El momento clave de esta luz y, a la vez, de esta condición narrativa se da en el gran tour de force de La peor persona del mundo, que es cuando la protagonista fantasea con cómo podría ser una vida paralela con otra persona diferente a su pareja. Ahí, el mundo literalmente se detiene (un montón de transeúntes, animales y objetos quedan petrificados) y la protagonista corre en un tableaux vivant de escala gigantesca para encontrarse, lejos de los ojos escrutadores de los otros, con aquella persona que tanto quiere volver a ver. Ahí, una vez más, es Oslo la que se brinda de forma poéticamente cómplice a los anhelos y ansiedades de sus protagonistas.

La peor persona del mundo es una obra extraña en la que estos raptos transparentemente literarios conviven a su vez con la opacidad moral de la protagonista. A diferencia del cine anglosajón, en el que la indefinición del destino de los personajes está dada por la inacción y la neurosis, en la película de Trier esta falta de brújula no se da por falta de ganas de la protagonista, sino por su poca solidez. Da cada uno de sus pasos de una forma segurísima, pero no tiene ningún prurito en cambiar de idea a medio camino. Así, en esta especie de ordenamiento narrativo con base en capítulos, a Julie (Renate Reinsve) le basta un mero prólogo para cambiar tres veces de universidad y de pareja, sin que ella vea eso como un rasgo de indecisión patológica. Lo mismo podríamos decir sobre la posición de Trier, o incluso la nuestra, respecto de ella: a veces le tenemos cariño (o más bien compasión), a veces nos parece banal en sus anhelos de ser profunda y a veces es directamente infumable (sobre todo en esa cuestión egocéntrica de querer usufructuar de su mismo malestar y el de otros para acariciar una suerte de input creativo o artístico). Y aún así, cuando al final de la película queremos emitir un veredicto, sólo podemos decir que Julie es... Julie, tal como nosotros, plagados de luces y sombras.

Pocas películas pueden llevar tan atada al pie esta noción de que todos somos un montón de cosas (todo y nada) al mismo tiempo, y que la vida avanza ganando terreno pero sin conquistarlo.

La referencia cinematográfica principal de esta narrativa y esta ética parecería remontarse no a un norteamericano o escandinavo sino a un francés: Claude Sautet.

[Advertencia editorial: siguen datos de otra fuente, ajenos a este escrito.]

-- ==== Sys2Proof/Tests/Slice0.lean ====
section
/-! SUPPORT. The model's own tests. Expected results come from spec/95_test_vectors.md (V<n>, S<n>: the vectors of that file),
from the encodings of spec/30_encoding.md R93 and from the rules; then one witness for each obligation that has hypotheses. -/

namespace Sys2Proof.Machine

/-! ## Helpers -/

/-- The state one step leaves (the state before it, should it stop). -/
def stepOf (s : State) : State := match step s with | .next t => t | .fault _ => s | .refused _ => s

/-- The state that `op`, placed at PC, leaves. -/
def runs (op : Nat) (s : State) : State := stepOf (s.withFetchWord 16 op)

/-- The state that one transaction of the host leaves. -/
def sends (tr : Transaction) (s : State) : State := match transact tr s with | .next t => t | .fault _ => s | .refused _ => s

/-- The state after reset, with some registers set. -/
def withRegs : List (RegIx × Byte) → State
  | [] => State.reset
  | (x, b) :: rest => (withRegs rest).setV x b

/-- Those registers and the index register. -/
def withRegsI (i : Word) (rs : List (RegIx × Byte)) : State := { withRegs rs with i := i }

/-- The state after reset with call depth `n`, the newest return address being `a`. -/
def withStack (n : Byte) (a : Word) : State :=
  { State.reset with sp := n, stack := Vector.replicate 16 a }

/-! ## Well-formed instructions -/

theorem test_wellFormed_refuses_sixteen_rows : (Instr.drw 1#4 2#4 16).wellFormed = false := by decide

theorem test_wellFormed_accepts_fifteen_rows : (Instr.drw 1#4 2#4 15).wellFormed = true := by decide

/-! ## Words written out from the patterns of R93, digit by digit -/

theorem test_decode_group0 : decode 0x00E0#16 = .ok .cls ∧ decode 0x00EE#16 = .ok .ret := by decide

theorem test_decode_control :
    decode 0x1ABC#16 = .ok (.jp 0xABC#12) ∧ decode 0x2300#16 = .ok (.call 0x300#12) ∧
    decode 0x3A05#16 = .ok (.seImm 0xA#4 0x05#8) ∧ decode 0x4A05#16 = .ok (.sneImm 0xA#4 0x05#8) ∧
    decode 0x5120#16 = .ok (.seReg 1#4 2#4) ∧ decode 0x9340#16 = .ok (.sneReg 3#4 4#4) ∧
    decode 0xB123#16 = .ok (.jpV0 0x123#12) := by decide

theorem test_decode_load_and_logic :
    decode 0x6A2F#16 = .ok (.ldImm 0xA#4 0x2F#8) ∧ decode 0x73FF#16 = .ok (.addImm 3#4 0xFF#8) ∧
    decode 0x8120#16 = .ok (.ldReg 1#4 2#4) ∧ decode 0x8121#16 = .ok (.orReg 1#4 2#4) ∧
    decode 0x8122#16 = .ok (.andReg 1#4 2#4) ∧ decode 0x8123#16 = .ok (.xorReg 1#4 2#4) := by decide

theorem test_decode_arithmetic :
    decode 0x8F14#16 = .ok (.addReg 0xF#4 1#4) ∧ decode 0x81F5#16 = .ok (.sub 1#4 0xF#4) ∧
    decode 0x84A6#16 = .ok (.shr 4#4 0xA#4) ∧ decode 0x8127#16 = .ok (.subn 1#4 2#4) ∧
    decode 0x840E#16 = .ok (.shl 4#4 0#4) ∧ decode 0xC30F#16 = .ok (.rnd 3#4 0x0F#8) := by decide

theorem test_decode_index_and_memory :
    decode 0xA2F0#16 = .ok (.ldI 0x2F0#12) ∧ decode 0xF21E#16 = .ok (.addIVx 2#4) ∧ decode 0xF629#16 = .ok (.ldFVx 6#4) ∧
    decode 0xF333#16 = .ok (.ldBVx 3#4) ∧ decode 0xF255#16 = .ok (.stRegs 2#4) ∧ decode 0xFF65#16 = .ok (.ldRegs 0xF#4) := by decide

theorem test_decode_display_keys_timers :
    decode 0xD125#16 = .ok (.drw 1#4 2#4 5) ∧ decode 0xE49E#16 = .ok (.skp 4#4) ∧ decode 0xE4A1#16 = .ok (.sknp 4#4) ∧
    decode 0xF30A#16 = .ok (.ldVxK 3#4) ∧ decode 0xF507#16 = .ok (.ldVxDt 5#4) ∧ decode 0xF515#16 = .ok (.ldDtVx 5#4) ∧
    decode 0xF518#16 = .ok (.ldStVx 5#4) := by decide

/-- V1 to V8: unassigned opcodes. -/
theorem test_decode_unassigned :
    decode 0x0000#16 = .error (.unassigned 0x0000#16) ∧ decode 0x5121#16 = .error (.unassigned 0x5121#16) ∧
    decode 0x9121#16 = .error (.unassigned 0x9121#16) ∧ decode 0x8128#16 = .error (.unassigned 0x8128#16) ∧
    decode 0xE19F#16 = .error (.unassigned 0xE19F#16) ∧ decode 0xF1FF#16 = .error (.unassigned 0xF1FF#16) ∧
    decode 0x00E1#16 = .error (.unassigned 0x00E1#16) ∧ decode 0x01E0#16 = .error (.unassigned 0x01E0#16) := by decide

/-- R61: the high byte comes first; what follows the instruction is answered; one byte is too few. -/
theorem test_decodeBytes :
    decodeBytes [0x6A#8, 0x2F#8, 0x77#8] = .ok (.ldImm 0xA#4 0x2F#8, [0x77#8]) ∧ decodeBytes [0x6A#8] = .error .truncated := by decide

theorem test_decodeTableWord :
    decodeTableWord 16 0xD125 = some (.drw 1#4 2#4 5) ∧ decodeTableWord 16 0x5121 = none := by decide

theorem test_encode :
    encode (.drw 1#4 2#4 5) = 0xD125#16 ∧ encode (.shr 4#4 0xA#4) = 0x84A6#16 ∧
    encodeBytes (.jp 0xABC#12) = [0x1A#8, 0xBC#8] := by decide

/-! ## The cycle -/

/-- V1: memory never loaded; the log record and the result. -/
theorem test_unassigned_logs :
    (stepOf State.reset).log = [.unassignedOpcode 0x0000#16 0x0200#16] ∧ (stepOf State.reset).result = .nop 0x0000#16 ∧
    (stepOf State.reset).pc = 0x0202#16 := by decide

/-- V9: the fetch wraps from 0xFFF to 0x000, PC is not reduced. -/
theorem test_fetch_wraps :
    (runs 0x0123 { State.reset with pc := 0x0FFF#16 }).log = [.unassignedOpcode 0x0123#16 0x0FFF#16] ∧
    (runs 0x0123 { State.reset with pc := 0x0FFF#16 }).pc = 0x1001#16 := by decide

/-- V10: the fetch address is PC modulo 4096. -/
theorem test_fetch_reduces_pc :
    (stepOf { sends (.load [0x6A#8, 0x11#8]) State.reset with pc := 0x1200#16 }).getV 0xA#4 = 0x11#8 := by decide

/-! ## Control flow -/

/-- V13: the whole 16-bit value comes back. -/
theorem test_ret :
    (runs 0x00EE (withStack 16#8 0x1202#16)).pc = 0x1202#16 ∧ (runs 0x00EE (withStack 16#8 0x1202#16)).sp = 15#8 := by decide

/-- V12. -/
theorem test_ret_underflow :
    (runs 0x00EE State.reset).result = .fault .stackUnderflow ∧ (runs 0x00EE State.reset).pc = 0x0202#16 ∧
    (runs 0x00EE State.reset).mode = .run := by decide

/-- V14. -/
theorem test_jp : (runs 0x1ABC State.reset).pc = 0x0ABC#16 := by decide

/-- V17, V19: the 16th call; the pushed PC wraps at 16 bits. -/
theorem test_call :
    (runs 0x2300 (withStack 15#8 0#16)).stack[15] = 0x0202#16 ∧ (runs 0x2300 (withStack 15#8 0#16)).sp = 16#8 ∧
    (runs 0x2300 { withStack 0#8 7#16 with pc := 0xFFFE#16 }).stack[0] = 0x0000#16 := by decide

/-- V18. -/
theorem test_call_overflow :
    (runs 0x2300 (withStack 16#8 7#16)).result = .fault .stackOverflow ∧
    (runs 0x2300 (withStack 16#8 7#16)).pc = 0x0202#16 ∧
    (runs 0x2300 (withStack 16#8 7#16)).stack = Vector.replicate 16 7#16 := by decide

/-- V21, V22. -/
theorem test_seImm :
    (runs 0x3A05 (withRegs [(0xA, 0x05)])).pc = 0x0204#16 ∧ (runs 0x3A05 (withRegs [(0xA, 0x06)])).pc = 0x0202#16 := by decide

/-- V23. -/
theorem test_seImm_wraps : (runs 0x3A05 { withRegs [(0xA, 0x05)] with pc := 0xFFFC#16 }).pc = 0x0000#16 := by decide

/-- V25. -/
theorem test_sneImm :
    (runs 0x4A05 (withRegs [(0xA, 0x05)])).pc = 0x0202#16 ∧ (runs 0x4A05 (withRegs [(0xA, 0x06)])).pc = 0x0204#16 := by decide

/-- V26. -/
theorem test_seReg :
    (runs 0x5120 (withRegs [(1, 0x7F), (2, 0x7F)])).pc = 0x0204#16 ∧
    (runs 0x5120 (withRegs [(1, 0x7F), (2, 0x7E)])).pc = 0x0202#16 := by decide

/-- V28. -/
theorem test_sneReg :
    (runs 0x9120 (withRegs [(1, 1), (2, 2)])).pc = 0x0204#16 ∧ (runs 0x9120 (withRegs [(1, 2), (2, 2)])).pc = 0x0202#16 := by decide

/-- V31, V32: kept above 0xFFF; always V0. -/
theorem test_jpV0 :
    (runs 0xBFFF (withRegs [(0, 0xFF)])).pc = 0x10FE#16 ∧ (runs 0xB123 (withRegs [(1, 0xFF)])).pc = 0x0123#16 := by decide

/-! ## Load, arithmetic, logic, shift, random -/

/-- V33. -/
theorem test_ldImm : (runs 0x6A2F (withRegs [])).getV 0xA = 0x2F := by decide

/-- V35, V36: no carry flag; VF as a plain destination. -/
theorem test_addImm :
    (runs 0x7305 (withRegs [(3, 0xFE), (0xF, 0x07)])).getV 3 = 0x03 ∧
    (runs 0x7305 (withRegs [(3, 0xFE), (0xF, 0x07)])).getV 0xF = 0x07 ∧
    (runs 0x7F01 (withRegs [(0xF, 0xFF)])).getV 0xF = 0x00 := by decide

/-- V37. -/
theorem test_ldReg : (runs 0x8120 (withRegs [(2, 0x9C)])).getV 1 = 0x9C := by decide

/-- V38: VF is left alone. -/
theorem test_or :
    (runs 0x8121 (withRegs [(1, 0xF0), (2, 0x0F), (0xF, 0x09)])).getV 1 = 0xFF ∧
    (runs 0x8121 (withRegs [(1, 0xF0), (2, 0x0F), (0xF, 0x09)])).getV 0xF = 0x09 := by decide

/-- V39. -/
theorem test_and : (runs 0x8122 (withRegs [(1, 0xF0), (2, 0x3C)])).getV 1 = 0x30 := by decide

/-- V40, V41. -/
theorem test_xor :
    (runs 0x8123 (withRegs [(1, 0xF0), (2, 0x3C)])).getV 1 = 0xCC ∧ (runs 0x8113 (withRegs [(1, 0xF0)])).getV 1 = 0x00 := by decide

/-- V42 (S2), V44: the old VF is the addend. -/
theorem test_addReg :
    (runs 0x8124 (withRegs [(1, 0xFF), (2, 0x01)])).getV 1 = 0x00 ∧
    (runs 0x8124 (withRegs [(1, 0xFF), (2, 0x01)])).getV 0xF = 0x01 ∧
    (runs 0x81F4 (withRegs [(1, 0xF0), (0xF, 0x20)])).getV 1 = 0x10 ∧
    (runs 0x81F4 (withRegs [(1, 0xF0), (0xF, 0x20)])).getV 0xF = 0x01 := by decide

/-- V45: the sum overwrites the carry. -/
theorem test_addReg_into_vf : (runs 0x8F14 (withRegs [(0xF, 0xF0), (1, 0x20)])).getV 0xF = 0x10 := by decide

/-- V48 (S3), V49: equal operands give 0. -/
theorem test_sub :
    (runs 0x8125 (withRegs [(1, 0x05), (2, 0x0A)])).getV 1 = 0xFB ∧
    (runs 0x8125 (withRegs [(1, 0x05), (2, 0x0A)])).getV 0xF = 0x00 ∧
    (runs 0x8125 (withRegs [(1, 0x07), (2, 0x07)])).getV 1 = 0x00 ∧
    (runs 0x8125 (withRegs [(1, 0x07), (2, 0x07)])).getV 0xF = 0x00 := by decide

/-- V50, V52, V53 (D5). -/
theorem test_sub_with_vf :
    (runs 0x81F5 (withRegs [(1, 0x0A), (0xF, 0x05)])).getV 1 = 0x09 ∧
    (runs 0x81F5 (withRegs [(1, 0x0A), (0xF, 0x05)])).getV 0xF = 0x01 ∧
    (runs 0x8F15 (withRegs [(0xF, 0x0A), (1, 0x05)])).getV 0xF = 0xFC ∧
    (runs 0x8F15 (withRegs [(0xF, 0x03), (1, 0x05)])).getV 0xF = 0xFB := by decide

/-- V55, V56: y is ignored. -/
theorem test_shr :
    (runs 0x84A6 (withRegs [(4, 0x05), (0xA, 0xFF)])).getV 4 = 0x02 ∧
    (runs 0x84A6 (withRegs [(4, 0x05), (0xA, 0xFF)])).getV 0xF = 0x01 ∧ (runs 0x8406 (withRegs [(4, 0x80)])).getV 4 = 0x40 ∧
    (runs 0x8406 (withRegs [(4, 0x80)])).getV 0xF = 0x00 := by decide

/-- V57 (D5). -/
theorem test_shr_vf : (runs 0x8F06 (withRegs [(0xF, 0xFF)])).getV 0xF = 0x00 := by decide

/-- V58. -/
theorem test_subn :
    (runs 0x8127 (withRegs [(1, 0x05), (2, 0x0A)])).getV 1 = 0x05 ∧
    (runs 0x8127 (withRegs [(1, 0x05), (2, 0x0A)])).getV 0xF = 0x01 ∧
    (runs 0x8127 (withRegs [(1, 0x0A), (2, 0x05)])).getV 1 = 0xFB ∧
    (runs 0x8127 (withRegs [(1, 0x0A), (2, 0x05)])).getV 0xF = 0x00 ∧
    (runs 0x8127 (withRegs [(1, 0x07), (2, 0x07)])).getV 1 = 0x00 ∧
    (runs 0x8127 (withRegs [(1, 0x07), (2, 0x07)])).getV 0xF = 0x00 := by decide

/-- V59, V59b (D5). -/
theorem test_subn_with_vf :
    (runs 0x81F7 (withRegs [(1, 0x05), (0xF, 0x0A)])).getV 1 = 0xFC ∧
    (runs 0x81F7 (withRegs [(1, 0x05), (0xF, 0x0A)])).getV 0xF = 0x01 ∧
    (runs 0x8F17 (withRegs [(0xF, 0x05), (1, 0x0A)])).getV 0xF = 0x09 := by decide

/-- V59e. -/
theorem test_shl :
    (runs 0x840E (withRegs [(4, 0x81)])).getV 4 = 0x02 ∧ (runs 0x840E (withRegs [(4, 0x81)])).getV 0xF = 0x01 ∧
    (runs 0x840E (withRegs [(4, 0x40)])).getV 4 = 0x80 ∧ (runs 0x840E (withRegs [(4, 0x40)])).getV 0xF = 0x00 := by decide

/-- V59f (D5). -/
theorem test_shl_vf :
    (runs 0x8F0E (withRegs [(0xF, 0x80)])).getV 0xF = 0x02 ∧ (runs 0x8F0E (withRegs [(0xF, 0x7F)])).getV 0xF = 0x00 := by decide

/-- V59h: a byte is consumed whatever the mask. -/
theorem test_rnd_consumes : (runs 0xC300 State.reset).rngPos = 1 := by decide

/-- V59h, V59i, for every stream. -/
theorem test_rnd_masks :
    (∀ b : Byte, b &&& 0xFF#8 = b ∧ b &&& 0x00#8 = 0x00#8) ∧
    (runs 0xC3FF State.reset).getV 3 = Config.rngStream 0 &&& 0xFF#8 := ⟨by decide, rfl⟩

/-! ## Index and memory -/

/-- V62. -/
theorem test_ldI : (runs 0xA2F0 (withRegsI 0xFFFF#16 [])).i = 0x02F0#16 := by decide

/-- V64, V66: no 12-bit wrap, 16-bit wrap, no flag. -/
theorem test_addIVx :
    (runs 0xF21E (withRegsI 0x0FFF#16 [(2, 1)])).i = 0x1000#16 ∧
    (runs 0xF21E (withRegsI 0xFF01#16 [(2, 0xFF), (0xF, 7)])).i = 0x0000#16 ∧
    (runs 0xF21E (withRegsI 0xFF01#16 [(2, 0xFF), (0xF, 7)])).getV 0xF = 7 := by decide

/-- V67, V68: Vx is not masked. -/
theorem test_ldFVx :
    (runs 0xF629 (withRegs [(6, 0x0A)])).i = 0x0032#16 ∧ (runs 0xF629 (withRegs [(6, 0xFF)])).i = 0x04FB#16 := by decide

/-- V69 (S5). -/
theorem test_ldBVx :
    (runs 0xF333 (withRegsI 0x300#16 [(3, 0x9D)])).mem.readBytes 0x300 3 = [1, 5, 7] ∧
    (runs 0xF333 (withRegsI 0x300#16 [(3, 0xFF)])).mem.readBytes 0x300 3 = [2, 5, 5] := by decide

/-- V70, V71: into the glyph area; I modulo 4096. -/
theorem test_ldBVx_wraps :
    (runs 0xF333 (withRegsI 0xFFF#16 [(3, 0xC8)])).mem.readBytes 0xFFF 3 = [2, 0, 0] ∧
    (runs 0xF333 (withRegsI 0x1300#16 [(3, 0x6D)])).mem.readBytes 0x300 3 = [1, 0, 9] ∧
    (runs 0xF333 (withRegsI 0x1300#16 [(3, 0x6D)])).i = 0x1300#16 := by decide

/-- V72: V3 is not stored, I is unchanged. -/
theorem test_stRegs :
    (runs 0xF255 (withRegsI 0x300#16 [(0, 0x11), (1, 0x22), (2, 0x33), (3, 0x44)])).mem.readBytes 0x300 4 = [0x11, 0x22, 0x33, 0x00] ∧
    (runs 0xF255 (withRegsI 0x300#16 [])).i = 0x300#16 := by decide

/-- V75. -/
theorem test_stRegs_wraps :
    (runs 0xF255 (withRegsI 0xFFE#16 [(0, 0xAA), (1, 0xBB), (2, 0xCC)])).mem.readBytes 0xFFE 3 = [0xAA, 0xBB, 0xCC] := by decide

/-- V78: x = 0 loads one byte, here of glyph 5 (log entry 2). -/
theorem test_ldRegs :
    (runs 0xF065 (withRegsI 0x19#16 [(1, 0x77)])).getV 0 = 0xF0 ∧
    (runs 0xF065 (withRegsI 0x19#16 [(1, 0x77)])).getV 1 = 0x77 := by decide

/-- V79: wraps to the first byte of glyph 0. -/
theorem test_ldRegs_wraps :
    (runs 0xF165 { withRegsI 0xFFF#16 [] with mem := State.reset.mem.write 0xFFF 0x12#8 }).firstRegs 2 = [0x12, 0xF0] := by decide

/-- R75: `F155` with I = PC + 2 replaces the next opcode; `F033` with I one lower replaces its high byte alone. -/
theorem test_store_over_next :
    (runs 0xF155 (withRegsI 0x202#16 [(0, 0x6A), (1, 0x2F)])).fetch = 0x6A2F#16 ∧
    (runs 0xF033 (withRegsI 0x200#16 [(0, 0x9D)])).fetch = 0x0700#16 := by decide

/-! ## Display -/

/-- V88. -/
theorem test_cls :
    (runs 0x00E0 { withRegs [(0xF, 5)] with fb := (Framebuffer.blank.toggle 0 0).toggle 63 31 }).fb = Framebuffer.blank ∧
    (runs 0x00E0 (withRegs [(0xF, 5)])).getV 0xF = 5 := by decide

/-- The start of V60, V82 to V84: byte `b` at 0x300 and `I` there. -/
def sprite1 (b : Byte) (rs : List (RegIx × Byte)) : State :=
  { withRegsI 0x300#16 rs with mem := State.reset.mem.write 0x300 b }

/-- V60: the row wraps cell by cell, at the corner. -/
theorem test_drw :
    (runs 0xD121 (sprite1 0xC0 [(1, 63), (2, 31)])).fb = (Framebuffer.blank.toggle 63 31).toggle 0 31 ∧
    (runs 0xD121 (sprite1 0xC0 [(1, 63), (2, 31)])).getV 0xF = 0 := by decide

/-- V83, first row: one overlap is cleared and reported; V84: a set cell under a 0 bit is no collision. -/
theorem test_drw_collision :
    (runs 0xD121 { sprite1 0xF0 [(1, 4), (2, 4)] with fb := Framebuffer.blank.toggle 4 4 }).fb.get 4 4 = false ∧
    (runs 0xD121 { sprite1 0xF0 [(1, 4), (2, 4)] with fb := Framebuffer.blank.toggle 4 4 }).getV 0xF = 1 ∧
    (runs 0xD121 { sprite1 0x0F [(1, 4), (2, 4)] with fb := Framebuffer.blank.toggle 4 4 }).getV 0xF = 0 := by decide

/-! ## Keyboard and timers -/

/-- V89: 0x16 is no key. -/
theorem test_skp :
    (runs 0xE49E { withRegs [(4, 0x06)] with keys := 0x0044#16 }).pc = 0x0204#16 ∧
    (runs 0xE49E { withRegs [(4, 0x07)] with keys := 0x0044#16 }).pc = 0x0202#16 ∧
    (runs 0xE49E { withRegs [(4, 0x16)] with keys := 0x0044#16 }).pc = 0x0202#16 := by decide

En películas diferentes en factura y estilo, Trier comparte con Sautet esta idea de filmar la vida, una vida, en la que al final sumamos y restamos, para llegar a una idea apenas aproximativa sobre si valió la pena vivirla o no.

Ver a Joachim Trier no sólo es una buena oportunidad de apreciar en tiempo presente a un director al tope de sus capacidades, sino también de estudiar qué esperamos nosotros del cine, pero también de nuestra vida.

Oslo, 31 de agosto. Dirigida por Joachim Trier. Noruega, 2011. En Mubi.